Selasa, 29 November 2011

Barney Frank re-election

Barney Frank re-election
Barney Frank re-election _Barney Frank, D-Mass., announced Monday he is not seeking re-election, saying that redistricting has made it too strenuous to continue to campaign.

The 16-term lawmaker, whose name is emblazoned on the banking reform law that passed Congress last year, had long been rumored to be ready for retirement. He said Monday that he actually decided "tentatively" to retire after passage of the law, serving out one more term, but when Republicans won the 2010 midterm he decided he didn't want to be a lame duck so didn't announce his plans until now.

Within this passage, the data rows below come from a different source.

/-- The index the next take uses, lap not done (R89). -/
def Sweep.nextIndex (e : Sweep) : Nat :=
  match e.direction with
  | .ascending | .descending => e.lo
  | .fixed => 0
  | .butterfly => if e.lowNext then e.lo else e.hi

/-- The cursor after a take (R89). A chunk taken lowers the remaining count; a seek lowers it only when made (R95). -/
def Sweep.stepped (e : Sweep) : Sweep :=
  let r := if e.isSeek then e.remaining else e.remaining - 1
  match e.direction with
  | .ascending | .descending => { e with lo := e.lo + 1, remaining := r }
  | .fixed => e
  | .butterfly =>
    if e.lowNext then { e with lo := e.lo + 1, lowNext := false, remaining := r }
    else { e with hi := e.hi - 1, lowNext := true, remaining := r }

/-- A take from the cursor: the index, and the engine after it. A continuous sweep that finds its lap done starts a new one;
another has nothing to take (R89). -/
def Sweep.takeIndex (e : Sweep) : Option (Nat × Sweep) :=
  let e := if e.lapDone && e.endless then e.rewound else e
  if e.lapDone then none else some (e.nextIndex, e.stepped)

/-- The LBA of a seek position: first + floor(i × (end - first) / n) (R95). -/
def Sweep.seekLba (e : Sweep) (i : Nat) : Nat := e.first + i * e.range / e.grid

/-- The next grid index as SLOT REPORT returns it (R87). Of a SEEK SWEEP with an empty range, which waits in its spin phase, it is the
grid count 0, where R87 says n (DESIGN CHOICE, log entry 42). -/
def Sweep.reportIndex (e : Sweep) : Nat :=
  if !e.running then 0
  else if e.lapDone then (if e.endless then 0 else e.grid)
  else e.nextIndex

/-! ### Takes (R90) -/

/-- An interrupted chunk of recovery. -/
def OpUnit.interruptedChunk (u : OpUnit) : Option Chunk :=
  match u.interrupted with
  | some (.write c) => some c
  | some (.read c) => some c
  | _ => none

/-- The interrupted chunk waits for a buffer: the slot is back in ACTIVE and the chunk is not in hand again (R90, R97). -/
def Slot.chunkWaiting (x : Slot) : Option Chunk :=
  if decide (x.state = .active) && !(x.sweep.hand.any fun h => h.again) then x.op.interruptedChunk else none

/-- A take: the chunk, whether it is the interrupted one, and the engine after it (R90). -/
def Slot.take (x : Slot) : Option (Chunk × Bool × Sweep) :=
  match x.chunkWaiting with
  | some c => some (c, true, x.sweep)
  | none =>
    match x.sweep.redo with
    | c :: rest => some (c, false, { x.sweep with redo := rest })
    | [] => x.sweep.takeIndex.map fun p => (x.sweep.gridChunk p.1, false, p.2)

/-- There is something to take by R90. -/
def Slot.canTake (x : Slot) : Bool := x.take.isSome

/-! ### The pool (R97 to R99) -/

/-- A buffer that nobody waits for becomes free. -/
def freeBuffer (s : State) : State := s.withPool { s.pool with free := s.pool.free + 1 }

/-- One buffer is lent to a slot, which makes its take (R97, R98): a WRITE chunk goes to the pattern unit to be filled (R100),
a READ chunk is prepared at once (R92). A slot that has no take to make, or holds two, leaves the buffer free. -/
def lend (i : Fin 16) (s : State) : State :=
  let x := s.slot i
  if x.sweep.movesChunks && decide (x.sweep.hand.length < Config.buffersPerSlot) then
    match x.take with
    | none => freeBuffer s
    | some (c, again, e) =>
      let h : InHand := { lending := s.pool.lendings, chunk := c, again := again, data := []
                          use := if e.isWrite then .filling else .prepared }
      let t := s.setSlot i { x with sweep := { e with hand := e.hand ++ [h] } }
      let t := t.withPool { t.pool with lendings := t.pool.lendings + 1 }
      if e.isWrite then t.withWork (t.work ++ [{ slot := i, lending := h.lending, check := false }]) else t
  else freeBuffer s

/-- The engine may issue and ask: the slot is ACTIVE, the phase is WORKING, no pause applies (R92, R97). -/
def State.mayWork (s : State) (i : Fin 16) : Bool :=
  decide ((s.slot i).state = .active) && decide ((s.slot i).exec.phase = .working) && !s.paused i

/-- The engine asks for a buffer (R97). -/
def State.wantsBuffer (s : State) (i : Fin 16) : Bool :=
  let x := s.slot i
  s.mayWork i && x.sweep.movesChunks && decide (x.sweep.hand.length < Config.buffersPerSlot)
    && !s.pool.waiting.contains i
    && (x.chunkWaiting.isSome || (!(x.sweep.hand.any fun h => decide (h.use = .prepared)) && x.canTake))

/-! ### Issue (R92) -/

/-- A band that a chunk is issued for starts running (R106). -/
def Band.issued (now : Nat) (b : Band) : Band :=
  if b.state = .notStarted then { b with state := .running now } else b

/-- Marks one chunk in hand as in flight. -/
def Sweep.sentOff (e : Sweep) (lending : Nat) : Sweep :=
  { e with hand := e.hand.map fun h => if h.lending = lending then { h with use := .inFlight, again := false } else h }

/-- The operation that moves a chunk of the sweep in progress. -/
def Sweep.chunkOp (e : Sweep) (c : Chunk) : Op := if e.isWrite then .write c else .read c

/-- Issues a prepared chunk in hand (R92, R106). The interrupted chunk's issue makes the interrupted operation absent (R78). -/
def issueChunk (i : Fin 16) (h : InHand) (s : State) : State :=
  let op := (s.slot i).sweep.chunkOp h.chunk
  let s := if h.again then s.modOp i fun u => { u with interrupted := none } else s
  let s := s.modSweep i fun e =>
    { e.sentOff h.lending with bands := e.bands.set h.chunk.band ((e.bands.get h.chunk.band).issued s.now) }
  issue i op h.data s

/-- Issues the next seek of the cursor (R92, R95). -/
def issueSeek (i : Fin 16) (s : State) : State :=
  match (s.slot i).sweep.takeIndex with
  | none => s
  | some (k, e) => issue i (.seek ((s.slot i).sweep.seekLba k)) [] (s.modSweep i fun _ => e)

/-- The oldest prepared chunk in hand. -/
def Sweep.prepared (e : Sweep) : Option InHand := e.hand.find? fun h => decide (h.use = .prepared)

/-- Issues the engine's next chunk or seek, where one is ready. -/
def issueNext (i : Fin 16) (s : State) : State :=
  if (s.slot i).sweep.isSeek then issueSeek i s
  else
    match (s.slot i).sweep.prepared with
    | none => s
    | some h => issueChunk i h s

/-- The engine issues what R92 and R94 let it issue now: first the interrupted seek or chunk, under either pacing; with none
interrupted, and drive pacing, the next chunk or seek. -/
def tryIssue (i : Fin 16) (s : State) : State :=
  let x := s.slot i
  if s.mayWork i && x.sweep.running && x.op.outstanding.isNone then
    match x.op.interrupted with
    | some (.seek lba) => issue i (.seek lba) [] (s.modOp i fun u => { u with interrupted := none })
    | some _ =>
      match x.sweep.hand.find? fun h => h.again && decide (h.use = .prepared) with
      | none => s
      | some h => issueChunk i h s
    | none => if x.sweep.pace.1 = .drive then issueNext i s else s
  else s

/-- The engine issues and asks until it can do neither (R92, R97, R98). A slot is lent two buffers at most, so four rounds
are enough. -/
def engineRounds : Nat → Fin 16 → State → State
  | 0, _, s => s
  | fuel + 1, i, s =>
    let s := tryIssue i s
    if s.wantsBuffer i then
      if 0 < s.pool.free then
        engineRounds fuel i (lend i (s.withPool { s.pool with free := s.pool.free - 1 }))
      else s.withPool { s.pool with waiting := s.pool.waiting ++ [i] }
    else s

/-- The engine of a slot goes on as far as it can. -/
def engineGo (i : Fin 16) (s : State) : State := engineRounds 4 i s

/-! ### Returns (R98, R99) -/

/-- One buffer returns to the pool: it is lent at once to the head of the wait list, which leaves the list and makes its
take, or becomes free (R98). -/
def returnBuffer (s : State) : State :=
  match s.pool.waiting with
  | [] => freeBuffer s
  | j :: rest => engineGo j (lend j (s.withPool { s.pool with waiting := rest }))

/-- So many buffers return, one after another. -/
def returnBuffers : Nat → State → State
  | 0, s => s
  | n + 1, s => returnBuffers n (returnBuffer s)

/-- Ends the pattern unit's work on some lendings of a slot (R99). -/
def endWork (i : Fin 16) (lendings : List Nat) (s : State) : State :=
  s.withWork (s.work.filter fun w => !(decide (w.slot = i) && lendings.contains w.lending))

/-- The chunks in hand that `p` names lose their buffers: their work ends and the buffers return (R99). -/
def dropChunks (i : Fin 16) (p : InHand → Bool) (s : State) : State :=
  let gone := (s.slot i).sweep.hand.filter p
  let s := s.modSweep i fun e => { e with hand := e.hand.filter fun h => !p h }
  returnBuffers gone.length (endWork i (gone.map InHand.lending) s)

/-- The slot leaves the buffer wait list; the others keep their order (R98). -/
def leaveBufferList (i : Fin 16) (s : State) : State :=
  s.withPool { s.pool with waiting := s.pool.waiting.filter fun j => decide (j ≠ i) }

/-! ### Bands (R106, R107) -/

/-- An expiry, or a pause that begins, voids a RUNNING band (R106). -/
def Band.stopped (b : Band) : Band :=
  match b.state with
  | .running _ => { b with state := .void }
  | _ => b

/-- Draining or stopping voids a RUNNING or NOT_STARTED band (R106). -/
def Band.drained (b : Band) : Band :=
  match b.state with
  | .running _ | .notStarted => { b with state := .void }
  | _ => b

/-- The RUNNING bands of a slot become VOID (R106). -/
def voidRunning (i : Fin 16) (s : State) : State := s.modSweep i fun e => { e with bands := e.bands.map Band.stopped }

/-- The band rate: counted sectors × 1,000 / band ms, band ms taken as 1 if less, held to 32 bits (R106, R107). -/
def bandRate (sectors ms : Nat) : Nat := min (sectors * 1000 / max 1 ms) Config.top32

/-- A band rate is folded into the worst band rate (R107). -/
def foldRate (rate : Nat) : Option Nat → Option Nat
  | none => some rate
  | some r => some (min r rate)

/-- The last completion of a chunk of a band has been taken, no remainder following: one fewer is to come, and the last one
makes a RUNNING band TIMED (R106, R107). -/
def bandCompletion (i : Fin 16) (b : Fin 16) (s : State) : State :=
  let band := (s.slot i).sweep.bands.get b
  let left := band.left - 1
  match band.state with
  | .running start =>
    if left = 0 then
      let s := s.modSweep i fun e => { e with bands := e.bands.set b { band with state := .timed, left := 0 } }
      s.modAcc i fun a => { a with worstBand := foldRate (bandRate band.sectors (s.now - start)) a.worstBand }
    else s.modSweep i fun e => { e with bands := e.bands.set b { band with left := left } }
  | _ => s.modSweep i fun e => { e with bands := e.bands.set b { band with left := left } }

/-! ### Ending a sweep (R91) -/

/-- The engine reports the sweep ended: nothing to take (an engine that drains takes nothing), nothing interrupted, nothing
outstanding, no buffer held or awaited; of a SEEK SWEEP, every seek made (R91, R95). -/
def State.sweepEnded (s : State) (i : Fin 16) : Bool :=
  let x := s.slot i
  decide (x.state = .active) && x.sweep.running
    && (decide (x.exec.phase = .draining)
      || (decide (x.exec.phase = .working) && (if x.sweep.isSeek then decide (x.sweep.remaining = 0) else !x.canTake)))
    && x.op.outstanding.isNone && x.op.interrupted.isNone
    && x.sweep.hand.isEmpty && !s.pool.waiting.contains i

/-- The engine of no sweep: kind NONE, nothing to redo, no pacing, every band VOID (R108). R87, R108 and R110 give no remaining count for
an engine whose sweep has ended or stopped, and SLOT REPORT returns it: it keeps the count it stood at (DESIGN CHOICE, log entry 41).
-/
def Sweep.retired (e : Sweep) : Sweep :=
  { e with step := none, redo := [], pacing := none, bands := Vector.replicate 16 Band.void }

/-- The engine stops; its buffers return and its work ends (R99, R108). -/
def stopEngine (i : Fin 16) (s : State) : State :=
  let s := s.modSweep i Sweep.retired
  dropChunks i (fun _ => true) (leaveBufferList i s)

/-- The engine drains (R91): it stops taking, forgets its redo list, returns the buffers of the chunks it has not issued,
leaves the wait list, stops its pacing, and drops an interrupted chunk that waits to be issued (R54, R94, R106). -/
def drainEngine (i : Fin 16) (s : State) : State :=
  let s := s.modExec i fun x => { x with phase := .draining, timer := none }
  let s := s.modOp i fun u => { u with interrupted := none }
  let s := s.modSweep i fun e => { e with redo := [], pacing := none, bands := e.bands.map Band.drained }
  dropChunks i (fun h => decide (h.use = .filling) || decide (h.use = .prepared)) (leaveBufferList i s)

end Sys2Proof.Machine
end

With his typically candid and confrontational tone, he added he was looking forward to not having "to pretend to be nice to people I don't like" in retirement and took jabs at his Republican opponents, especially former House Speaker Newt Gingrich, a rising contender for the 2012 presidential nomination.
"I do not think I have lived a good enough life to be rewarded by Newt Gingrich being the nominee," he joked.
Frank, who became one of the first openly gay lawmakers, later added, "I look forward to debating, to take one important example, the Defense of Marriage Act with Mr. Gingrich."
"I think he is an ideal opponent for us when we talk about just who it is threatening the sanctity of marriage," Frank said, making a thinly-veiled reference to Gingrich's two messy divorces, three marriages and admitted affairs.
The 16-term lawmaker helped push Wall Street bailout legislation through Congress and co-authored the Dodd-Frank legislation that introduced broad regulatory reforms following the financial crisis. His efforts were backed by consumer groups and other Democratic organizations but were vilified by his Republican critics.
"Because he's such a colorful figure -- smart, quick-witted, sharp-tongued -- it is easy to focus on that public persona," Barbara Roper, Consumer Federation of America director, told MarketWatch.
"But look past the surface and you'll find one of the most effective legislators we've seen in recent years. And, despite the barbs that are aimed at him by the right, he is effective precisely because he knows when and how to make the deals that are necessary to win a bill's passage."
President Barack Obama issued a statement on Frank's retirement saying, "This country has never had a Congressman like Barney Frank, and the House of Representatives will not be the same without him."
Frank, 71, is the most powerful Democrat on the House Financial Services Committee, which he chaired from 2007 until Democrats lost the House majority in the 2010 midterm elections. With his retirement, Rep. Maxine Waters (D-Calif.) will be set to ascend to the top Democratic spot on the committee.
During the last election cycle, Frank faced his first major challenge in nearly three decades when Republicans nominated Sean Bielat, a 35-year-old businessman and former US Marine, for Frank's House seat.
Bielat made waves but had little chance of beating a powerful incumbent in a strongly Democratic-leaning district, where President Barack Obama won 61 percent of the vote in 2008.
Democratic sources told The Washington Post that they are not worried about holding the seat, although redistricting will make it slightly less Democratic.
Massachusetts is set to lose one of its 10 House seats in 2012. Frank explained that his newly drawn-up district would include 325,000 new constituents and exclude thousands of people he has represented for years -- meaning some of his advocacy work would be rendered politically irrelevant.
He also said he had never planned to run in 2014 -- by the end of that term, he would be 75 -- and thought it would be difficult to ask a group of new constituents in 2012 to trust him as their advocate knowing he would leave in two years.
Frank's decision makes him the seventeenth House Democrat this year to announce plans to step aside to seek higher office or to retire, according to FOX News Channel. Frank's fellow Massachusetts Democrat Rep. John Olver, who assumed office in 1991, decided a few weeks ago not to run for another term. Republicans, meanwhile, have announced seven retirements this cycle.
Frank, a New Jersey native, has earned a reputation as a sharp debater, quick to engage in verbal spars with opponents. He once told an angry woman at a public forum on the Obama administration's health care overhaul that he would not argue with her, saying he "would rather argue with a dining room table," according to The Wall Street Journal.